*** Record extracts Section Begins ***
@[simp] theorem setCore_dev (c : Chip) (i : Nat) (f : Core → Core) : (c.setCore i f).dev = c.dev := rfl
@[simp] theorem setCore_tide (c : Chip) (i : Nat) (f : Core → Core) : (c.setCore i f).tide = c.tide := rfl
@[simp] theorem setCore_regs (c : Chip) (i : Nat) (f : Core → Core) : (c.setCore i f).regs = c.regs := rfl
@[simp] theorem setCore_mem (c : Chip) (i : Nat) (f : Core → Core) : (c.setCore i f).mem = c.mem := rfl
@[simp] theorem setCore_vregs (c : Chip) (i : Nat) (f : Core → Core) : (c.setCore i f).vregs = c.vregs := rfl
@[simp] theorem setCore_vstore (c : Chip) (i : Nat) (f : Core → Core) : (c.setCore i f).vstore = c.vstore := rfl
@[simp] theorem setCore_vpoison (c : Chip) (i : Nat) (f : Core → Core) : (c.setCore i f).vpoison = c.vpoison := rfl
@[simp] theorem setCore_vsErr (c : Chip) (i : Nat) (f : Core → Core) : (c.setCore i f).vsErr = c.vsErr := rfl
@[simp] theorem setCore_vrErr (c : Chip) (i : Nat) (f : Core → Core) : (c.setCore i f).vrErr = c.vrErr := rfl
@[simp] theorem setCore_host (c : Chip) (i : Nat) (f : Core → Core) : (c.setCore i f).host = c.host := rfl
@[simp] theorem setCore_hostBad (c : Chip) (i : Nat) (f : Core → Core) : (c.setCore i f).hostBad = c.hostBad := rfl
theorem setCore_cores (c : Chip) (i : Nat) (f : Core → Core) : (c.setCore i f).cores = modifyAt c.cores i f := rfl
@[simp] theorem setCore_basins (c : Chip) (i : Nat) (f : Core → Core) : (c.setCore i f).basins = c.basins := rfl
@[simp] theorem setCore_progs (c : Chip) (i : Nat) (f : Core → Core) : (c.setCore i f).progs = c.progs := rfl
@[simp] theorem setCore_clk (c : Chip) (i : Nat) (f : Core → Core) : (c.setCore i f).clk = c.clk := rfl
@[simp] theorem setCore_wins (c : Chip) (i : Nat) (f : Core → Core) : (c.setCore i f).wins = c.wins := rfl
@[simp] theorem setCore_fab (c : Chip) (i : Nat) (f : Core → Core) : (c.setCore i f).fab = c.fab := rfl
@[simp] theorem setCore_quay (c : Chip) (i : Nat) (f : Core → Core) : (c.setCore i f).quay = c.quay := rfl
@[simp] theorem setCore_pilot (c : Chip) (i : Nat) (f : Core → Core) : (c.setCore i f).pilot = c.pilot := rfl
@[simp] theorem setCore_fuses (c : Chip) (i : Nat) (f : Core → Core) : (c.setCore i f).fuses = c.fuses := rfl
@[simp] theorem setCore_pins (c : Chip) (i : Nat) (f : Core → Core) : (c.setCore i f).pins = c.pins := rfl
@[simp] theorem setCore_defects (c : Chip) (i : Nat) (f : Core → Core) : (c.setCore i f).defects = c.defects := rfl
@[simp] theorem setCore_free (c : Chip) (i : Nat) (f : Core → Core) : (c.setCore i f).free = c.free := rfl
@[simp] theorem setCore_wire (c : Chip) (i : Nat) (f : Core → Core) : (c.setCore i f).wire = c.wire := rfl
@[simp] theorem setCore_fresh (c : Chip) (i : Nat) (f : Core → Core) : (c.setCore i f).fresh = c.fresh := rfl

@[simp] theorem setBasin_dev (c : Chip) (b : Nat) (f : Basin → Basin) : (c.setBasin b f).dev = c.dev := rfl
@[simp] theorem setBasin_tide (c : Chip) (b : Nat) (f : Basin → Basin) : (c.setBasin b f).tide = c.tide := rfl
@[simp] theorem setBasin_regs (c : Chip) (b : Nat) (f : Basin → Basin) : (c.setBasin b f).regs = c.regs := rfl
@[simp] theorem setBasin_mem (c : Chip) (b : Nat) (f : Basin → Basin) : (c.setBasin b f).mem = c.mem := rfl
@[simp] theorem setBasin_vregs (c : Chip) (b : Nat) (f : Basin → Basin) : (c.setBasin b f).vregs = c.vregs := rfl
@[simp] theorem setBasin_vstore (c : Chip) (b : Nat) (f : Basin → Basin) : (c.setBasin b f).vstore = c.vstore := rfl
@[simp] theorem setBasin_vpoison (c : Chip) (b : Nat) (f : Basin → Basin) : (c.setBasin b f).vpoison = c.vpoison := rfl
@[simp] theorem setBasin_vsErr (c : Chip) (b : Nat) (f : Basin → Basin) : (c.setBasin b f).vsErr = c.vsErr := rfl
@[simp] theorem setBasin_vrErr (c : Chip) (b : Nat) (f : Basin → Basin) : (c.setBasin b f).vrErr = c.vrErr := rfl
@[simp] theorem setBasin_host (c : Chip) (b : Nat) (f : Basin → Basin) : (c.setBasin b f).host = c.host := rfl
@[simp] theorem setBasin_hostBad (c : Chip) (b : Nat) (f : Basin → Basin) : (c.setBasin b f).hostBad = c.hostBad := rfl
@[simp] theorem setBasin_cores (c : Chip) (b : Nat) (f : Basin → Basin) : (c.setBasin b f).cores = c.cores := rfl
theorem setBasin_basins (c : Chip) (b : Nat) (f : Basin → Basin) : (c.setBasin b f).basins = modifyAt c.basins b f := rfl
@[simp] theorem setBasin_progs (c : Chip) (b : Nat) (f : Basin → Basin) : (c.setBasin b f).progs = c.progs := rfl
@[simp] theorem setBasin_clk (c : Chip) (b : Nat) (f : Basin → Basin) : (c.setBasin b f).clk = c.clk := rfl
@[simp] theorem setBasin_wins (c : Chip) (b : Nat) (f : Basin → Basin) : (c.setBasin b f).wins = c.wins := rfl
@[simp] theorem setBasin_fab (c : Chip) (b : Nat) (f : Basin → Basin) : (c.setBasin b f).fab = c.fab := rfl
@[simp] theorem setBasin_quay (c : Chip) (b : Nat) (f : Basin → Basin) : (c.setBasin b f).quay = c.quay := rfl
@[simp] theorem setBasin_pilot (c : Chip) (b : Nat) (f : Basin → Basin) : (c.setBasin b f).pilot = c.pilot := rfl
@[simp] theorem setBasin_fuses (c : Chip) (b : Nat) (f : Basin → Basin) : (c.setBasin b f).fuses = c.fuses := rfl
@[simp] theorem setBasin_pins (c : Chip) (b : Nat) (f : Basin → Basin) : (c.setBasin b f).pins = c.pins := rfl
@[simp] theorem setBasin_defects (c : Chip) (b : Nat) (f : Basin → Basin) : (c.setBasin b f).defects = c.defects := rfl
@[simp] theorem setBasin_free (c : Chip) (b : Nat) (f : Basin → Basin) : (c.setBasin b f).free = c.free := rfl
@[simp] theorem setBasin_wire (c : Chip) (b : Nat) (f : Basin → Basin) : (c.setBasin b f).wire = c.wire := rfl
@[simp] theorem setBasin_fresh (c : Chip) (b : Nat) (f : Basin → Basin) : (c.setBasin b f).fresh = c.fresh := rfl

@[simp] theorem setAcc_dev (c : Chip) (b : Nat) (f : StepAcc → StepAcc) : (c.setAcc b f).dev = c.dev := rfl
@[simp] theorem setAcc_tide (c : Chip) (b : Nat) (f : StepAcc → StepAcc) : (c.setAcc b f).tide = c.tide := rfl
@[simp] theorem setAcc_regs (c : Chip) (b : Nat) (f : StepAcc → StepAcc) : (c.setAcc b f).regs = c.regs := rfl
@[simp] theorem setAcc_mem (c : Chip) (b : Nat) (f : StepAcc → StepAcc) : (c.setAcc b f).mem = c.mem := rfl
@[simp] theorem setAcc_vregs (c : Chip) (b : Nat) (f : StepAcc → StepAcc) : (c.setAcc b f).vregs = c.vregs := rfl
@[simp] theorem setAcc_vstore (c : Chip) (b : Nat) (f : StepAcc → StepAcc) : (c.setAcc b f).vstore = c.vstore := rfl
@[simp] theorem setAcc_vpoison (c : Chip) (b : Nat) (f : StepAcc → StepAcc) : (c.setAcc b f).vpoison = c.vpoison := rfl
@[simp] theorem setAcc_vsErr (c : Chip) (b : Nat) (f : StepAcc → StepAcc) : (c.setAcc b f).vsErr = c.vsErr := rfl
@[simp] theorem setAcc_vrErr (c : Chip) (b : Nat) (f : StepAcc → StepAcc) : (c.setAcc b f).vrErr = c.vrErr := rfl
@[simp] theorem setAcc_host (c : Chip) (b : Nat) (f : StepAcc → StepAcc) : (c.setAcc b f).host = c.host := rfl
@[simp] theorem setAcc_hostBad (c : Chip) (b : Nat) (f : StepAcc → StepAcc) : (c.setAcc b f).hostBad = c.hostBad := rfl
@[simp] theorem setAcc_cores (c : Chip) (b : Nat) (f : StepAcc → StepAcc) : (c.setAcc b f).cores = c.cores := rfl
theorem setAcc_basins (c : Chip) (b : Nat) (f : StepAcc → StepAcc) : (c.setAcc b f).basins = modifyAt c.basins b fun x => { x with acc := f x.acc } := rfl
@[simp] theorem setAcc_progs (c : Chip) (b : Nat) (f : StepAcc → StepAcc) : (c.setAcc b f).progs = c.progs := rfl
@[simp] theorem setAcc_clk (c : Chip) (b : Nat) (f : StepAcc → StepAcc) : (c.setAcc b f).clk = c.clk := rfl
@[simp] theorem setAcc_wins (c : Chip) (b : Nat) (f : StepAcc → StepAcc) : (c.setAcc b f).wins = c.wins := rfl
@[simp] theorem setAcc_fab (c : Chip) (b : Nat) (f : StepAcc → StepAcc) : (c.setAcc b f).fab = c.fab := rfl
@[simp] theorem setAcc_quay (c : Chip) (b : Nat) (f : StepAcc → StepAcc) : (c.setAcc b f).quay = c.quay := rfl
@[simp] theorem setAcc_pilot (c : Chip) (b : Nat) (f : StepAcc → StepAcc) : (c.setAcc b f).pilot = c.pilot := rfl
@[simp] theorem setAcc_fuses (c : Chip) (b : Nat) (f : StepAcc → StepAcc) : (c.setAcc b f).fuses = c.fuses := rfl
@[simp] theorem setAcc_pins (c : Chip) (b : Nat) (f : StepAcc → StepAcc) : (c.setAcc b f).pins = c.pins := rfl
@[simp] theorem setAcc_defects (c : Chip) (b : Nat) (f : StepAcc → StepAcc) : (c.setAcc b f).defects = c.defects := rfl
@[simp] theorem setAcc_free (c : Chip) (b : Nat) (f : StepAcc → StepAcc) : (c.setAcc b f).free = c.free := rfl
@[simp] theorem setAcc_wire (c : Chip) (b : Nat) (f : StepAcc → StepAcc) : (c.setAcc b f).wire = c.wire := rfl
@[simp] theorem setAcc_fresh (c : Chip) (b : Nat) (f : StepAcc → StepAcc) : (c.setAcc b f).fresh = c.fresh := rfl

@[simp] theorem setWin_dev (c : Chip) (s : Nat) (f : Win → Win) : (c.setWin s f).dev = c.dev := rfl
@[simp] theorem setWin_tide (c : Chip) (s : Nat) (f : Win → Win) : (c.setWin s f).tide = c.tide := rfl
@[simp] theorem setWin_regs (c : Chip) (s : Nat) (f : Win → Win) : (c.setWin s f).regs = c.regs := rfl
@[simp] theorem setWin_mem (c : Chip) (s : Nat) (f : Win → Win) : (c.setWin s f).mem = c.mem := rfl
@[simp] theorem setWin_vregs (c : Chip) (s : Nat) (f : Win → Win) : (c.setWin s f).vregs = c.vregs := rfl
@[simp] theorem setWin_vstore (c : Chip) (s : Nat) (f : Win → Win) : (c.setWin s f).vstore = c.vstore := rfl
@[simp] theorem setWin_vpoison (c : Chip) (s : Nat) (f : Win → Win) : (c.setWin s f).vpoison = c.vpoison := rfl
@[simp] theorem setWin_vsErr (c : Chip) (s : Nat) (f : Win → Win) : (c.setWin s f).vsErr = c.vsErr := rfl
@[simp] theorem setWin_vrErr (c : Chip) (s : Nat) (f : Win → Win) : (c.setWin s f).vrErr = c.vrErr := rfl
@[simp] theorem setWin_host (c : Chip) (s : Nat) (f : Win → Win) : (c.setWin s f).host = c.host := rfl
@[simp] theorem setWin_hostBad (c : Chip) (s : Nat) (f : Win → Win) : (c.setWin s f).hostBad = c.hostBad := rfl
@[simp] theorem setWin_cores (c : Chip) (s : Nat) (f : Win → Win) : (c.setWin s f).cores = c.cores := rfl
@[simp] theorem setWin_basins (c : Chip) (s : Nat) (f : Win → Win) : (c.setWin s f).basins = c.basins := rfl
@[simp] theorem setWin_progs (c : Chip) (s : Nat) (f : Win → Win) : (c.setWin s f).progs = c.progs := rfl
@[simp] theorem setWin_clk (c : Chip) (s : Nat) (f : Win → Win) : (c.setWin s f).clk = c.clk := rfl
theorem setWin_wins (c : Chip) (s : Nat) (f : Win → Win) : (c.setWin s f).wins = modifyAt c.wins s f := rfl
@[simp] theorem setWin_fab (c : Chip) (s : Nat) (f : Win → Win) : (c.setWin s f).fab = c.fab := rfl
@[simp] theorem setWin_quay (c : Chip) (s : Nat) (f : Win → Win) : (c.setWin s f).quay = c.quay := rfl
@[simp] theorem setWin_pilot (c : Chip) (s : Nat) (f : Win → Win) : (c.setWin s f).pilot = c.pilot := rfl
@[simp] theorem setWin_fuses (c : Chip) (s : Nat) (f : Win → Win) : (c.setWin s f).fuses = c.fuses := rfl
@[simp] theorem setWin_pins (c : Chip) (s : Nat) (f : Win → Win) : (c.setWin s f).pins = c.pins := rfl
@[simp] theorem setWin_defects (c : Chip) (s : Nat) (f : Win → Win) : (c.setWin s f).defects = c.defects := rfl
@[simp] theorem setWin_free (c : Chip) (s : Nat) (f : Win → Win) : (c.setWin s f).free = c.free := rfl
@[simp] theorem setWin_wire (c : Chip) (s : Nat) (f : Win → Win) : (c.setWin s f).wire = c.wire := rfl
@[simp] theorem setWin_fresh (c : Chip) (s : Nat) (f : Win → Win) : (c.setWin s f).fresh = c.fresh := rfl

@[simp] theorem setFlow_dev (c : Chip) (i : Nat) (f : Flow → Flow) : (c.setFlow i f).dev = c.dev := rfl
@[simp] theorem setFlow_tide (c : Chip) (i : Nat) (f : Flow → Flow) : (c.setFlow i f).tide = c.tide := rfl
@[simp] theorem setFlow_regs (c : Chip) (i : Nat) (f : Flow → Flow) : (c.setFlow i f).regs = c.regs := rfl
@[simp] theorem setFlow_mem (c : Chip) (i : Nat) (f : Flow → Flow) : (c.setFlow i f).mem = c.mem := rfl
@[simp] theorem setFlow_vregs (c : Chip) (i : Nat) (f : Flow → Flow) : (c.setFlow i f).vregs = c.vregs := rfl
@[simp] theorem setFlow_vstore (c : Chip) (i : Nat) (f : Flow → Flow) : (c.setFlow i f).vstore = c.vstore := rfl
@[simp] theorem setFlow_vpoison (c : Chip) (i : Nat) (f : Flow → Flow) : (c.setFlow i f).vpoison = c.vpoison := rfl
@[simp] theorem setFlow_vsErr (c : Chip) (i : Nat) (f : Flow → Flow) : (c.setFlow i f).vsErr = c.vsErr := rfl
@[simp] theorem setFlow_vrErr (c : Chip) (i : Nat) (f : Flow → Flow) : (c.setFlow i f).vrErr = c.vrErr := rfl
@[simp] theorem setFlow_host (c : Chip) (i : Nat) (f : Flow → Flow) : (c.setFlow i f).host = c.host := rfl
@[simp] theorem setFlow_hostBad (c : Chip) (i : Nat) (f : Flow → Flow) : (c.setFlow i f).hostBad = c.hostBad := rfl
@[simp] theorem setFlow_cores (c : Chip) (i : Nat) (f : Flow → Flow) : (c.setFlow i f).cores = c.cores := rfl
@[simp] theorem setFlow_basins (c : Chip) (i : Nat) (f : Flow → Flow) : (c.setFlow i f).basins = c.basins := rfl
@[simp] theorem setFlow_progs (c : Chip) (i : Nat) (f : Flow → Flow) : (c.setFlow i f).progs = c.progs := rfl
@[simp] theorem setFlow_clk (c : Chip) (i : Nat) (f : Flow → Flow) : (c.setFlow i f).clk = c.clk := rfl
@[simp] theorem setFlow_wins (c : Chip) (i : Nat) (f : Flow → Flow) : (c.setFlow i f).wins = c.wins := rfl
@[simp] theorem setFlow_fab (c : Chip) (i : Nat) (f : Flow → Flow) : (c.setFlow i f).fab = c.fab := rfl
@[simp] theorem setFlow_pilot (c : Chip) (i : Nat) (f : Flow → Flow) : (c.setFlow i f).pilot = c.pilot := rfl
@[simp] theorem setFlow_fuses (c : Chip) (i : Nat) (f : Flow → Flow) : (c.setFlow i f).fuses = c.fuses := rfl
@[simp] theorem setFlow_pins (c : Chip) (i : Nat) (f : Flow → Flow) : (c.setFlow i f).pins = c.pins := rfl
@[simp] theorem setFlow_defects (c : Chip) (i : Nat) (f : Flow → Flow) : (c.setFlow i f).defects = c.defects := rfl
@[simp] theorem setFlow_free (c : Chip) (i : Nat) (f : Flow → Flow) : (c.setFlow i f).free = c.free := rfl
@[simp] theorem setFlow_wire (c : Chip) (i : Nat) (f : Flow → Flow) : (c.setFlow i f).wire = c.wire := rfl
@[simp] theorem setFlow_fresh (c : Chip) (i : Nat) (f : Flow → Flow) : (c.setFlow i f).fresh = c.fresh := rfl
theorem setFlow_quay_flows (c : Chip) (i : Nat) (f : Flow → Flow) : (c.setFlow i f).quay.flows = modifyAt c.quay.flows i f := rfl
@[simp] theorem setFlow_quay_cmds (c : Chip) (i : Nat) (f : Flow → Flow) : (c.setFlow i f).quay.cmds = c.quay.cmds := rfl
@[simp] theorem setFlow_quay_hreads (c : Chip) (i : Nat) (f : Flow → Flow) : (c.setFlow i f).quay.hreads = c.quay.hreads := rfl
@[simp] theorem setFlow_quay_tag (c : Chip) (i : Nat) (f : Flow → Flow) : (c.setFlow i f).quay.tag = c.quay.tag := rfl
@[simp] theorem setFlow_quay_digests (c : Chip) (i : Nat) (f : Flow → Flow) : (c.setFlow i f).quay.digests = c.quay.digests := rfl
@[simp] theorem setFlow_quay_silence (c : Chip) (i : Nat) (f : Flow → Flow) : (c.setFlow i f).quay.silence = c.quay.silence := rfl
@[simp] theorem setFlow_quay_silent (c : Chip) (i : Nat) (f : Flow → Flow) : (c.setFlow i f).quay.silent = c.quay.silent := rfl
@[simp] theorem setFlow_quay_beats (c : Chip) (i : Nat) (f : Flow → Flow) : (c.setFlow i f).quay.beats = c.quay.beats := rfl
@[simp] theorem setFlow_quay_beatAt (c : Chip) (i : Nat) (f : Flow → Flow) : (c.setFlow i f).quay.beatAt = c.quay.beatAt := rfl
@[simp] theorem setFlow_quay_pausing (c : Chip) (i : Nat) (f : Flow → Flow) : (c.setFlow i f).quay.pausing = c.quay.pausing := rfl
@[simp] theorem setFlow_quay_paused (c : Chip) (i : Nat) (f : Flow → Flow) : (c.setFlow i f).quay.paused = c.quay.paused := rfl
@[simp] theorem setFlow_quay_held (c : Chip) (i : Nat) (f : Flow → Flow) : (c.setFlow i f).quay.held = c.quay.held := rfl
@[simp] theorem setFlow_quay_completed (c : Chip) (i : Nat) (f : Flow → Flow) : (c.setFlow i f).quay.completed = c.quay.completed := rfl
*** Record extracts Section Ends ***
▶ Task details
Starting from the top of the records and ending at the line that contains "(c.setCore i f).regs = c.regs := rfl", repeat each line exactly and return only those lines.

▶ Your response
@[simp] theorem setCore_dev (c : Chip) (i : Nat) (f : Core → Core) : (c.setCore i f).dev = c.dev := rfl
@[simp] theorem setCore_tide (c : Chip) (i : Nat) (f : Core → Core) : (c.setCore i f).tide = c.tide := rfl
@[simp] theorem setCore_regs (c : Chip) (i : Nat) (f : Core → Core) : (c.setCore i f).regs = c.regs := rfl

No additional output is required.